-- ==== Sys2Proof/Machine/State.lean ====
section
/-!
DEFINITION. Everything the spec gives the machine (spec/10_state.md R10), and the agents around it (spec/00_scope.md R3):
the command port, the transport with its sensor, time, and the trace of what the block did on its ports. Plain data only.
-/

namespace Sys2Proof.Machine

/-- `SS`, the session state (spec/10_state.md R11). -/
inductive SessionState where
  | closed
  | idle
  | configured
  | shuttingDown
  deriving DecidableEq, Repr

/-- `SEQ`, the sequencer state (spec/10_state.md R14). -/
inductive SeqState where
  | idle
  | commandIssued
  | waiting
  | resultReady
  deriving DecidableEq, Repr

/-- `KIND`: 0 for temperature, 1 for pressure (spec/10_state.md R15). -/
inductive Kind where
  | temperature
  | pressure
  deriving DecidableEq, Repr

/-- The nine error kinds (spec/60_exceptions.md R180). -/
inductive ErrKind where
  | transportError
  | invalidCommand
  | bufferTooSmall
  | invalidStateTransition
  | sessionBusy
  | sensorBusy
  | calibrationReadError
  | compensationDomainError
  | compensationOverflow
  deriving DecidableEq, Repr

/-- The coefficient file `CAL[0..10]`, in index order (spec/10_state.md R17). How each is read is in `Operands.lean`. -/
structure Cal where
  ac1 : Half
  ac2 : Half
  ac3 : Half
  ac4 : Half
  ac5 : Half
  ac6 : Half
  b1  : Half
  b2  : Half
  mb  : Half
  mc  : Half
  md  : Half
  deriving DecidableEq, Repr

/-- The engine's staging registers (spec/10_state.md R22) and its two outputs `T` and `P` (spec/43_compensation.md R122; log
12). `b4` and `b7` are read unsigned, all others signed. -/
structure Staging where
  x1 : Word
  x2 : Word
  x3 : Word
  b5 : Word
  b6 : Word
  b3 : Word
  b4 : Word
  b7 : Word
  pw : Word
  t  : Word
  p  : Word
  deriving DecidableEq, Repr

/-- The response record `RSP` (spec/10_state.md R27). A field that a command does not return holds no value after it
(spec/30_encoding.md R62), which is `none` (log 11). -/
structure Response where
  err  : Byte
  data : Option Byte
  t    : Option Word
  p    : Option Word
  deriving DecidableEq, Repr

/-- What an internal operation run on its own gave (log 18). -/
inductive OpResult where
  /-- nothing has run on its own -/
  | nothing
  /-- success without a value -/
  | unit
  /-- the byte of `readRegister` -/
  | byte (b : Byte)
  /-- the bytes of `readBlock` -/
  | bytes (bs : List Byte)
  /-- the count of an acquisition -/
  | count (n : Nat)
  /-- the answer to a frame -/
  | answer (a : Answer)
  /-- the operation raised an error -/
  | raised (k : ErrKind)
  deriving DecidableEq, Repr

/-- One entry of the trace (log 34). -/
inductive Event where
  /-- an exchange: device address, bytes written, bytes asked for, answer (spec/20_memory.md R40, R42) -/
  | exchange (dev : BitVec 7) (w : List Byte) (r : Nat) (a : Answer)
  /-- a response given to the host (spec/44_session.md R163) -/
  | response (r : Response)
  /-- `SS` was written -/
  | session (x : SessionState)
  /-- `SEQ` was written -/
  | sequencer (x : SeqState)
  /-- a hardware reset (spec/70_reset_and_hazards.md R210) -/
  | hardwareReset
  deriving DecidableEq, Repr

/-- An act of the world outside (log 2). A moment takes all the acts up to its end. -/
inductive HostAct where
  /-- nothing more at this moment; in a step with nothing to do, a tick -/
  | quiet
  /-- the host presents a command word (spec/44_session.md R162) -/
  | present (cw : CmdWord)
  /-- time passes, in ticks: a slow exchange, a pause of the host (spec/70_reset_and_hazards.md R225) -/
  | elapse (ticks : Nat)
  /-- a hardware reset (spec/70_reset_and_hazards.md R212) -/
  | hardwareReset
  deriving DecidableEq, Repr

/-- The sensor's hidden state (spec/10_state.md R30; log 16): a conversion is in progress while `left`, counted in ticks, is
not 0; `midWrite` tells whether a write of the control register has ever fallen inside one (spec/20_memory.md R54). -/
structure Sensor where
  kind     : Kind
  left     : Nat
  midWrite : Bool
  deriving DecidableEq, Repr

/-- The agents around the block. -/
@[ext]
structure Env where
  /-- command words presented and not yet accepted -/
  port   : List CmdWord
  /-- internal operations asked for, as encoded words (log 18) -/
  todo   : List Encoded
  /-- what happens outside at the coming moments, act by act; nothing after the last (log 2) -/
  sched  : List HostAct
  /-- the transport's answers to the coming exchanges; free values after the last (log 3) -/
  script : List Answer
  /-- how many free values have been drawn (log 6) -/
  fresh  : Nat
  /-- ticks of `TICK_US` elapsed (log 17) -/
  now    : Nat
  sensor : Sensor
  /-- the trace, newest first, each entry with its time -/
  log    : List (Nat × Event)
  deriving DecidableEq, Repr

/-- Everything the spec gives the machine, one field a register (spec/10_state.md sections 1 and 2), what an internal
operation run on its own gave (log 18), and the agents around the block. -/
@[ext]
structure State where
  ss       : SessionState
  owned    : Bool
  busy     : Bool
  seq      : SeqState
  kind     : Kind
  oss      : Level
  dtimer   : Nat
  cal      : Cal
  calValid : Bool
  rbuf0    : Byte
  rbuf1    : Byte
  rbuf2    : Byte
  ut       : Half
  utValid  : Bool
  up       : Count20
  upValid  : Bool
  stg      : Staging
  b5Valid  : Bool
  cstep    : BitVec 5
  rsp      : Response
  ret      : OpResult
  env      : Env
  deriving DecidableEq, Repr

/-- Faults of the model: states of the engine that no run from reset reaches and for which the spec gives no effect. Both
are safe: the model stops where it cannot say what the hardware does. -/
inductive Fault where
  /-- Raised by the start of the engine when `UT_VALID` or `UP_VALID` is 0: "a fault of the model, not ... a case of the
  hardware" (spec/43_compensation.md R124). Safe. Log 21. -/
  | engineStartWithoutCount
  /-- Raised by engine steps 5 to 18 when `B5_VALID` is 0: they require it and no rule says what happens otherwise
  (spec/43_compensation.md R144). Safe. Log 22. -/
  | engineWithoutB5
  deriving DecidableEq, Repr

/-- Refusals: bits that are no operation. Both are safe. -/
inductive Refusal where
  /-- Raised by `exec` for an operation that has no meaning yet. Safe. No arm of this model does. -/
  | notModelled (mnemonic : String)
  /-- Raised by `step` when an internal request, or the value of `CSTEP`, is no row of the table. Safe: no run from reset
  makes such a request. Log 19, 23. -/
  | undecodable (why : DecodeError)
  deriving DecidableEq, Repr

/-- The coefficient file after reset: the spec gives no value (spec/10_state.md R33); zero is the model's. Log 9. -/
def Cal.reset : Cal := ⟨0, 0, 0, 0, 0, 0, 0, 0, 0, 0, 0⟩

/-- The staging registers after reset: the spec gives no value (spec/10_state.md R33); zero is the model's. Log 9, 12. -/
def Staging.reset : Staging := ⟨0, 0, 0, 0, 0, 0, 0, 0, 0, 0, 0⟩

/-- `RSP` after reset: no command has responded (spec/70_reset_and_hazards.md R211); `ERR` = 0 is the model's. Log 10. -/
def Response.reset : Response := ⟨0, none, none, none⟩

/-- The agents at the start: nothing presented, nothing asked for, nothing scripted, no conversion in progress (log 2, 3, 6,
14, 16, 17, 18). -/
def Env.reset : Env where
  port   := []
  todo   := []
  sched  := []
  script := []
  fresh  := 0
  now    := 0
  sensor := ⟨.temperature, 0, false⟩
  log    := []

/-- The machine right after hardware reset (spec/10_state.md R32, R33; spec/70_reset_and_hazards.md R211). -/
def State.reset : State where
  ss       := .closed
  owned    := false
  busy     := false
  seq      := .idle
  kind     := .temperature
  oss      := 0
  dtimer   := 0
  cal      := Cal.reset
  calValid := false
  rbuf0    := 0
  rbuf1    := 0
  rbuf2    := 0
  ut       := 0
  utValid  := false
  up       := 0
  upValid  := false
  stg      := Staging.reset
  b5Valid  := false
  cstep    := 0
  rsp      := Response.reset
  ret      := .nothing
  env      := Env.reset

end Sys2Proof.Machine
end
========================================================================
WORK REQUIRED: Copy every line above in which the string "pressure" shows up.

ANSWER SECTION:
/-- `KIND`: 0 for temperature, 1 for pressure (spec/10_state.md R15). -/
  | pressure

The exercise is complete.